Лестница сотряслась под тяжестью чьих-то шагов. Снизу просунулось тело металлическое, наполовину из ткани. Человеческий голос что-то произнес.
Снова заговорил Эйка, на этот раз можно было понять его ломаный вендарский:
— Как скоро они есть готов?
— Я должен их все проверить. — Человек тщательно выговаривал каждое слово. — Скорее всего, они все уже готовы, если они здесь с… — Он замолчал, тяжело вздохнул. Видел он только что происшедшее внизу убийство или, так же как и они, только слышал? — С весны.
— Я считать их, эти, — сказал Эйка. — Перед вы приходить, я считать эти шкуры. Меньше, чем я считать, приходить ко мне, я убивать один раб за каждый шкура меньше, чем я считать. Ты первый убивать.
— Понимаю, — сказал человек, но дети не видели его, а по голосу нельзя было понять, что он чувствует.
— Приносить ко мне, когда готов.
Лестница заскрипела, на этот раз дети расслышали звон кольчужного металла. Эйка покинул чердак и полез вниз, туда, куда отправлялись все дикари, когда не были заняты охотой за людьми и убийствами.
Дети сидели на балке, молясь, чтобы мужчина тоже ушел. Но вместо этого он медленно прошелся по чердаку, перебирая шкуры. Заскрипела расшатавшаяся доска. За его перемещениями можно было следить по звуку шуршания шкур и по движению воздуха, пропитанного их запахом. Ветерок, поднимаемый шевелящимися полотнищами, овевал детей дыханием смерти.
Наконец Анна, которая была на три зимы младше Матиаса, не выдержала. Из ее горла вырвался слабый писк. Движение человека прекратилось, слышно было лишь его дыхание.
— Кто здесь? — прошептал он. Затем пробормотал благословение Владычице.
Анна сжала губы, закрыла глаза и молча плакала, стискивая кольцо Единства. Матиас схватился за нож, висевший на поясе, но боялся его вытаскивать, так как даже слабый шум мог их выдать.
— Кто здесь? — снова спросил человек. Его голос дрожал, как будто он тоже был перепуган.
Дети не отважились ответить. Наконец, благодарение Владычице, он ушел. Они выждали какое-то время и слезли с балки.
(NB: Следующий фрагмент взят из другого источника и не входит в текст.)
-- ==== Sys2Proof/Machine/RelBase.lean ====
section
/-! DEFINITION. ARB (spec/45_relative_base.md). -/

namespace Sys2Proof.Machine

/-- ARB: rb = wrap(rb + read1), the operand resolved with the old rb; ip += 2 (R140). -/
def execArb (p1 : Param) (s : State) : Host.Outcome State Fault Refusal :=
  conclude s (useOperand (fun r t => t.setRb (rbAdd t.rb r)) p1 s)

end Sys2Proof.Machine
end

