-- ==== Sys2Proof/Laws/Fetch.lean ====
section
/-! SUPPORT. What the fetch reads and what it depends on, and the cases of a step. -/

namespace Sys2Proof.Machine

/-- The fetch reads the memory and `ip` alone. -/
theorem fetch_congr {s t : State} (hm : s.mem = t.mem) (hi : s.ip = t.ip) : fetch s = fetch t := by
  unfold fetch cellsFrom State.cell
  rw [hm, hi]

/-- The cells from an address on: as many of the four as there are up to WORD_MAX. -/
theorem cellsFrom_cases (s : State) {a : Nat} (h : (a : Int) ≤ Config.wordMax) :
    (¬ ((a : Int) + 1 ≤ Config.wordMax) ∧ cellsFrom s a = [s.cell a]) ∨
    ((a : Int) + 1 ≤ Config.wordMax ∧ ¬ ((a : Int) + 2 ≤ Config.wordMax) ∧
      cellsFrom s a = [s.cell a, s.cell (a + 1)]) ∨
    ((a : Int) + 2 ≤ Config.wordMax ∧ ¬ ((a : Int) + 3 ≤ Config.wordMax) ∧
      cellsFrom s a = [s.cell a, s.cell (a + 1), s.cell (a + 2)]) ∨
    ((a : Int) + 3 ≤ Config.wordMax ∧
      cellsFrom s a = [s.cell a, s.cell (a + 1), s.cell (a + 2), s.cell (a + 3)]) := by
  have hr : List.range 4 = [0, 1, 2, 3] := rfl
  simp only [cellsFrom, hr, Config.wordMax] at *
  by_cases h1 : (a : Int) + 1 ≤ 9223372036854775807
  · by_cases h2 : (a : Int) + 2 ≤ 9223372036854775807
    · by_cases h3 : (a : Int) + 3 ≤ 9223372036854775807
      · simp [h, h1, h2, h3]
      · simp [h, h1, h2, h3]
    · have h3 : ¬ (a : Int) + 3 ≤ 9223372036854775807 := by omega
      simp [h, h1, h2, h3]
  · have h2 : ¬ (a : Int) + 2 ≤ 9223372036854775807 := by omega
    have h3 : ¬ (a : Int) + 3 ≤ 9223372036854775807 := by omega
    simp [h, h1, h2, h3]

/-- A Word is at most WORD_MAX. -/
theorem Word.toInt_le_max (w : Word) : w.toInt ≤ Config.wordMax := by
  have := BitVec.toInt_lt (x := w)
  simp only [Config.wordMax, Config.wordBits] at *
  omega

theorem ip_isAddr {s : State} (h : 0 ≤ s.ip.toInt) : isAddr s.ip.toInt := ⟨h, Word.toInt_le_max _⟩

/-- The fetch at an `ip` that is not negative is the decoder on the cells there. -/
theorem fetch_of_nonneg {s : State} (h : 0 ≤ s.ip.toInt) :
    fetch s = (match decode (cellsFrom s s.ip.toInt.toNat) with
      | .error k => .error k
      | .ok (i, _) => .ok i) := by
  cases hd : decode (cellsFrom s s.ip.toInt.toNat) <;> simp [fetch, checkAddr_of_isAddr (ip_isAddr h), hd]

theorem step_of_fetch_ok {s : State} {i : Instr} (hs : s.status = .running) (h : fetch s = .ok i) :
    step s = exec i s := by
  simp [step, hs, h]

theorem step_of_fetch_error {s : State} {k : FaultKind} (hs : s.status = .running)
    (h : fetch s = .error k) : step s = .next (raise k s) := by
  simp [step, hs, h]

/-! ### Placing an instruction -/

@[simp] theorem State.withFetchWord_ip (s : State) (nbits w : Nat) : (s.withFetchWord nbits w).ip = s.ip := by
  rw [State.withFetchWord, State.setStatus_ip, State.setMem_ip]

@[simp] theorem State.withFetchWord_status (s : State) (nbits w : Nat) :
    (s.withFetchWord nbits w).status = .running := by
  simp [State.withFetchWord]

@[simp] theorem State.withFetchWord_mem (s : State) (nbits w : Nat) :
    (s.withFetchWord nbits w).mem = Memory.writeAll s.mem s.ip.toNat (tableCells nbits w) := by
  simp [State.withFetchWord]

theorem map_range_four (f : Nat → Word) : (List.range 4).map f = [f 0, f 1, f 2, f 3] := rfl

/-- A placed instruction is four cells. -/
theorem tableCells_four (nbits w : Nat) : ∃ c0 c1 c2 c3, tableCells nbits w = [c0, c1, c2, c3] :=
  ⟨_, _, _, _, map_range_four _⟩

end Sys2Proof.Machine
end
— Я хочу писать, — заскулила Анна, вытирая нос. Но они не решились покинуть чердак, хотя когда-нибудь им все равно пришлось бы это сделать: голод бы заставил. Она облегчилась в дальнем темном углу, надеясь, что лужица высохнет прежде, чем кто-нибудь вернется и заметит. В мастерских было много работы для новоприбывших рабов. Шкуры надо было мыть, очищать от шерсти, отскребать от остатков мяса; надо было заполнять раствором ямы для вымачивания шкур, перекладывать шкуры дубовой корой, пропитывать дубильной кислотой, а по окончании процесса вычищать и выглаживать перед просушиванием. Были и другие чердаки, где в темноте и тиши тоже лежали шкуры, ожидая дальнейшей обработки. Вовсе не обязательно, что кто-нибудь снова появится на этом чердаке. Но дети вскоре опять услышали шаги на лестнице. Времени влезть на балку не оставалось. Завернувшись в коровью шкуру, они спрятались в дальнем углу.